Integrate with http server

package main

import (
	"io/ioutil"
	"net/http"

	"github.com/panjf2000/ants"
)

type Request struct {
	Param  []byte
	Result chan []byte
}

func main() {
	pool, _ := ants.NewPoolWithFunc(100, func(payload interface{}) {
		request, ok := payload.(*Request)
		if !ok {
			return
		}
		reverseParam := func(s []byte) []byte {
			for i, j := 0, len(s)-1; i < j; i, j = i+1, j-1 {
				s[i], s[j] = s[j], s[i]
			}
			return s
		}(request.Param)

		request.Result <- reverseParam
	})
	defer pool.Release()

	http.HandleFunc("/reverse", func(w http.ResponseWriter, r *http.Request) {
		param, err := ioutil.ReadAll(r.Body)
		if err != nil {
			http.Error(w, "request error", http.StatusInternalServerError)
		}
		defer r.Body.Close()

		request := &Request{Param: param, Result: make(chan []byte)}

		// Throttle the requests traffic with ants pool. This process is asynchronous and
		// you can receive a result from the channel defined outside.
		if err := pool.Serve(request); err != nil {
			http.Error(w, "throttle limit error", http.StatusInternalServerError)
		}

		w.Write(<-request.Result)
	})

	http.ListenAndServe(":8080", nil)
}

Submit tasks

Tasks can be submitted by calling ants.Submit(func())

ants.Submit(func(){})

Customize limited pool

ants also supports customizing the capacity of pool. You can call the NewPool function to instantiate a pool with a given capacity, as following:

// Set 10000 the size of goroutine pool
p, _ := ants.NewPool(10000)
// Submit a task
p.Submit(func(){})

Tune pool capacity

You can tune the capacity of ants pool at any time with ReSize(int):

pool.ReSize(1000) // Tune its capacity to 1000
pool.ReSize(100000) // Tune its capacity to 100000

Don't worry about the synchronous problems in this case, the function here is thread-safe (or should be called goroutine-safe).

About sequence

All the tasks submitted to ants pool will not be guaranteed to be addressed in order, because those tasks scatter among a series of concurrent workers, thus those tasks are executed concurrently.

Benchmarks

OS : macOS High Sierra
Processor : 2.7 GHz Intel Core i5
Memory : 8 GB 1867 MHz DDR3

Go1.9

In that benchmark-picture, the first and second benchmarks performed test cases with 1M tasks and the rest of benchmarks performed test cases with 10M tasks, both in unlimited goroutines and ants pool, and the capacity of this ants goroutine-pool was limited to 50K.

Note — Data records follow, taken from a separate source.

/-- R146: the drops of a line under a loss count that has changed. -/
theorem lossCounts_chain (loss : Nat) (hA : A → ∀ n ∈ s.loadsOnLine l, ∀ r, s.load n = some r → r.line = l)
    (hK : ∀ k, k.ofLoss = true → K k) : Chain A K s ((s.loadsOnLine l).foldl (State.applyLossCount l loss) s) := by
  generalize s.loadsOnLine l = q at hA
  have key : ∀ u, Chain A (fun k => k.ofLoss = true) s u →
      Chain A (fun k => k.ofLoss = true) s (q.foldl (State.applyLossCount l loss) u) := by
    induction q with
    | nil => exact fun u h => h
    | cons n rest ih =>
      refine fun u h => ih (fun a m hm => hA a m (List.mem_cons_of_mem _ hm)) _ (h.trans (applyLossCount_chain loss ?_ (fun _ h => h)))
      intro a r hr
      obtain ⟨r0, h0, e⟩ := h.drop_back (by simp [Kind.ofLoss]) hr
      exact (congrArg Prod.fst e).trans (hA a n List.mem_cons_self r0 h0)
  exact (key s (.refl s)).mono hK

theorem writeLine_chain (e : Bool) (d w c : Nat) (hA : A → Table.Canonical 240 s.loads) (h : K .settings)
    (hK : ∀ k, k.ofLoss = true → K k) : Chain A K s (s.writeLine l e d w c) := by
  unfold State.writeLine
  dsimp only
  have line : A → ∀ n ∈ s.loadsOnLine l, ∀ r, s.load n = some r → r.line = l := fun a n hn r hr => by
    obtain ⟨e, he, rfl⟩ := List.mem_map.mp hn
    obtain ⟨h1, h2⟩ := List.mem_filter.mp he
    cases (Table.find_of_mem (hA a) h1).symm.trans hr
    simpa using h2
  split
  · have first : ∀ x, LineWrite A s l .settings x → Chain A K s
        (((s.setLine l x).loadsOnLine l).foldl (State.applyLossCount l c) (s.setLine l x)) := fun x hx =>
      (Chain.one (.line hx) h).trans (lossCounts_chain c line hK)
    split
    · exact first _ (.settings _ d w c _ _)
    · exact first _ (.settings true d w c 1 0)
  · split
    · unfold State.disableLine
      exact (Chain.one (.line (.disabled d w c)) h).trans (foldl_chain (fun _ _ => abandonLoad_chain hK) _ _)
    · exact .one (.line (.settings _ d w c _ _)) h

end Sys2Proof.Machine
end

section
/-! SUPPORT. Every command and every event but a hardware reset as two chains of elementary changes: the row's own change, and what
it hands on. -/

namespace Sys2Proof

open Sys2Proof.Machine

/-! ### The kinds of each row -/

/-- The kinds of a row's own change. -/
def Instr.owns (i : Instr) (k : Kind) : Prop :=
  match i with
  | .commandFrame _ | .fetch _ => k = .transaction
  | .readAttention => k = .attention
  | .setAttentionMask => k = .mask
  | .resetControl => k = .reset
  | .setPlant => k = .plant
  | .enrolLoad => k = .enrol
  | .tuneLoad => k = .tune
  | .linkLoad => k = .link ∨ k = .group
  | .planLoad => k = .member
  | .readLoad => k = .choices
  | .retireLoad => k = .strip ∨ k = .retire ∨ k = .remove
  | .listChanged => k = .list
  | .startLoad => k = .enqueue
  | .stopLoad => k = .request ∨ k = .note
  | .cancelStop => k = .note ∨ k = .move
  | .clearFault | .cancelStart | .stopVerifyTimerExpiry _ | .startVerifyTimerExpiry _ => k = .move
  | .placeHold => k = .placeHold ∨ k = .move
  | .releaseHold | .portHoldExpiry _ => k = .dropHold ∨ k = .group
  | .releaseButtonHold | .buttonHoldExpiry _ => k = .note ∨ k = .mark
  | .defineGroup | .removeGroup => k = .margin
  | .setDayMap => k = .dayMap
  | .overrideToday => k = .dayTypes
  | .setWindow => k = .windows
  | .setWakePlan | .wakeSlot _ | .guardEnd _ => k = .plan
  | .setLine => k = .settings ∨ k.ofLoss = true
  | .readLine => k = .counters
  | .timeBaseSecond => k = .timeBase ∨ k = .choices ∨ k = .clock
  | .activityPeriodEnd => k = .periodEnd
  | .holdMinute => k = .minute
  | .settleEnd _ => k = .feeder
  | .exchangeStart l => k = .poll l
  | .replyWindowExpiry l | .replyEnd l _ => k = .ended l ∨ k.reported = true ∨ k.released = true ∨ k.ofLoss = true
  | .unknownCommand | .hardwareReset | .identify | .findLoad | .readQueue | .readHolds | .readGroup | .setClock | .readClock
  | .readAuthority | .readWakePlan | .plantClockMinute | .midnight | .minimumRunReached _ | .restEnd _ => False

  • BenchmarkGoroutine-4 represents the benchmarks with unlimited goroutines in golang.

  • BenchmarkPoolGroutine-4 represents the benchmarks with a ants pool.

The test data above is a basic benchmark and more detailed benchmarks are about to be uploaded later.

Benchmarks with Pool

In above benchmark picture, the first and second benchmarks performed test cases with 1M tasks and the rest of benchmarks performed test cases with 10M tasks, both in unlimited goroutines and ants pool, and the capacity of this ants goroutine-pool was limited to 50K.

As you can see, ants can up to 2x faster than goroutines without pool (10M tasks) and it only consumes half the memory comparing with goroutines without pool. (both 1M and 10M tasks)

Benchmarks with PoolWithFunc

Throughput (it is suitable for scenarios where asynchronous tasks are submitted despite of the final results)

100K tasks

1M tasks

10M tasks

There was only the test case with ants pool because my program crashed when it reached 10M goroutines without using a pool.

In conclusion, ants can up to 2x~6x faster than goroutines without a pool and the memory consumption is reduced by 10 to 20 times.